Assignment: Start with the first line of the records below. Output each line exactly, ending with the one that contains "decode 0x34 [0xCD, 0x38, 0xE1]".

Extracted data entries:
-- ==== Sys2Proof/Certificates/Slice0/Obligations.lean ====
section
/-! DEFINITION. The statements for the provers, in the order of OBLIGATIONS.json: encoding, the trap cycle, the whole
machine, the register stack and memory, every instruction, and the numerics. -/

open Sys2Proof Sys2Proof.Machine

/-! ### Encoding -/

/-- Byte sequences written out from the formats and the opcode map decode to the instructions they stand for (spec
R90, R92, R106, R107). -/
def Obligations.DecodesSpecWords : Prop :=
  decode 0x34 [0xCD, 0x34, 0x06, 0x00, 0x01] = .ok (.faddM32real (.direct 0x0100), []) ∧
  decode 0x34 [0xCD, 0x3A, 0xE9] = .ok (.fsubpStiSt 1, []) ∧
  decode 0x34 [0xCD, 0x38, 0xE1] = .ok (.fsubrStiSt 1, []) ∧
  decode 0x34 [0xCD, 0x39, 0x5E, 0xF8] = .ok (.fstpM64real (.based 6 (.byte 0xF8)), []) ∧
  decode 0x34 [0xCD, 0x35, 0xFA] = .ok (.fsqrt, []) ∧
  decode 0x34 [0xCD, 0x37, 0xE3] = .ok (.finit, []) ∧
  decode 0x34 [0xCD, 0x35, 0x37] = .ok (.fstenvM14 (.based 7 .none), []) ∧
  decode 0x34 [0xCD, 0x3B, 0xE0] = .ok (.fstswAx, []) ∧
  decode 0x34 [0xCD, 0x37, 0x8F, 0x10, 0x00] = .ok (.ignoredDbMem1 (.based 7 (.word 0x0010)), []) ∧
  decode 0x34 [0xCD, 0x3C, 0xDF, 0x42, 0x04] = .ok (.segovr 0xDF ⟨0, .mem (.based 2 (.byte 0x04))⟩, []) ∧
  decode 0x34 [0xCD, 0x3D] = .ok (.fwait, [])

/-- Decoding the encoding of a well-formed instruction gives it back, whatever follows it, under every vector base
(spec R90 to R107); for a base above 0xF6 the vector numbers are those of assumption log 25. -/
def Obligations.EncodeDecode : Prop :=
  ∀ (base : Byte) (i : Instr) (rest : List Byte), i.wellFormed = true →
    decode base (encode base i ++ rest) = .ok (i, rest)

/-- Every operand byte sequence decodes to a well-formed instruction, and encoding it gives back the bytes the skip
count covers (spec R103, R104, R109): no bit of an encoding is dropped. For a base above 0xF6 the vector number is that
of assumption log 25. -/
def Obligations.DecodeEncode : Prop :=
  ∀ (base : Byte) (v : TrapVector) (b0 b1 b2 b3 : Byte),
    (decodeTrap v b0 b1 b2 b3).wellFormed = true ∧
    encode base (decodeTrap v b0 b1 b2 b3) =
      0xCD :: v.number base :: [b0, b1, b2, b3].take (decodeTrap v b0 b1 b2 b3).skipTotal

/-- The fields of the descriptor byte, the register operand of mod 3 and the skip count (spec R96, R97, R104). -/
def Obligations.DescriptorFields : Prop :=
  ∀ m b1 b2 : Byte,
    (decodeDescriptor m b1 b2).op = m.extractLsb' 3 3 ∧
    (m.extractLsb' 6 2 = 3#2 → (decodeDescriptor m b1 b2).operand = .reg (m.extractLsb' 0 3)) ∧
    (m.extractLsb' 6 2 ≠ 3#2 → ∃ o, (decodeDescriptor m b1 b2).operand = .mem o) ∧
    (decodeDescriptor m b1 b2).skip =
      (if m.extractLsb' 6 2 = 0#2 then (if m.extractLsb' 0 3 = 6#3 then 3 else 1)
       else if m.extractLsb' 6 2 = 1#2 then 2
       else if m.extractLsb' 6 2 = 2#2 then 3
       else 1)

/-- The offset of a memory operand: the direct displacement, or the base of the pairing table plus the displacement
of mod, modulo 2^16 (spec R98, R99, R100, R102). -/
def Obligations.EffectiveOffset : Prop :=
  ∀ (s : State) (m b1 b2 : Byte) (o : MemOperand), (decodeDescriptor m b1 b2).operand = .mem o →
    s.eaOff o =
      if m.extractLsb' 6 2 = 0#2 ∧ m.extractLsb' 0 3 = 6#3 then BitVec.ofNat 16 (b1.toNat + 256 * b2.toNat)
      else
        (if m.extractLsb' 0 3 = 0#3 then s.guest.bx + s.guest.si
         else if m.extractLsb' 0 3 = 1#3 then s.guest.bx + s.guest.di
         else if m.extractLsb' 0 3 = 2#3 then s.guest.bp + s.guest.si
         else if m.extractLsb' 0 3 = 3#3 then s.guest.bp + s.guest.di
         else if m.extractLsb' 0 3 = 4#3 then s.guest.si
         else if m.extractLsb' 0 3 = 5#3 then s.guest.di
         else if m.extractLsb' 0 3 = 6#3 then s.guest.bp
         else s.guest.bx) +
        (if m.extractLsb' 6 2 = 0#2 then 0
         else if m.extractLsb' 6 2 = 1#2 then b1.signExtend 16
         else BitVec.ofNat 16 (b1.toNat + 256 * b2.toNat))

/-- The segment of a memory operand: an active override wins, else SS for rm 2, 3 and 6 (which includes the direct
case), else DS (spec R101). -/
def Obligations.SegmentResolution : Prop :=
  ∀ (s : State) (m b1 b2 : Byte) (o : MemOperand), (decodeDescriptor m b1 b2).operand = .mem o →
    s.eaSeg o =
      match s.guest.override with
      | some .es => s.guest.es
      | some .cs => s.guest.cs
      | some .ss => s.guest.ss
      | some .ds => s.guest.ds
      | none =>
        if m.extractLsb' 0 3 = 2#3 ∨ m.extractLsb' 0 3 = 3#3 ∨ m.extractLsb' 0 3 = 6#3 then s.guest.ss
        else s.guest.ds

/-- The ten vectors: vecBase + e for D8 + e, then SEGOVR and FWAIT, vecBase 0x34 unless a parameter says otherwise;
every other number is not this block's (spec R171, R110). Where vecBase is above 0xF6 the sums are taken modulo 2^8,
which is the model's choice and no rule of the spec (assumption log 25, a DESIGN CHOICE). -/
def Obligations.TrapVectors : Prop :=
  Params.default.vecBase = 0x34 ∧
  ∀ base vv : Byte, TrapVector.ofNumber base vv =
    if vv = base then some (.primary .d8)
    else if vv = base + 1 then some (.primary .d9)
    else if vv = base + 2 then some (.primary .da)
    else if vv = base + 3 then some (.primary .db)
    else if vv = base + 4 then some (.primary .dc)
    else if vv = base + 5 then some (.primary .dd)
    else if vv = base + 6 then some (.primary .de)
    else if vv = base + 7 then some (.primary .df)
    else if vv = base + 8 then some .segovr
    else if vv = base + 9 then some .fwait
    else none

Exercise output:
-- ==== Sys2Proof/Certificates/Slice0/Obligations.lean ====
section
/-! DEFINITION. The statements for the provers, in the order of OBLIGATIONS.json: encoding, the trap cycle, the whole
machine, the register stack and memory, every instruction, and the numerics. -/

open Sys2Proof Sys2Proof.Machine

/-! ### Encoding -/

/-- Byte sequences written out from the formats and the opcode map decode to the instructions they stand for (spec
R90, R92, R106, R107). -/
def Obligations.DecodesSpecWords : Prop :=
  decode 0x34 [0xCD, 0x34, 0x06, 0x00, 0x01] = .ok (.faddM32real (.direct 0x0100), []) ∧
  decode 0x34 [0xCD, 0x3A, 0xE9] = .ok (.fsubpStiSt 1, []) ∧
  decode 0x34 [0xCD, 0x38, 0xE1] = .ok (.fsubrStiSt 1, []) ∧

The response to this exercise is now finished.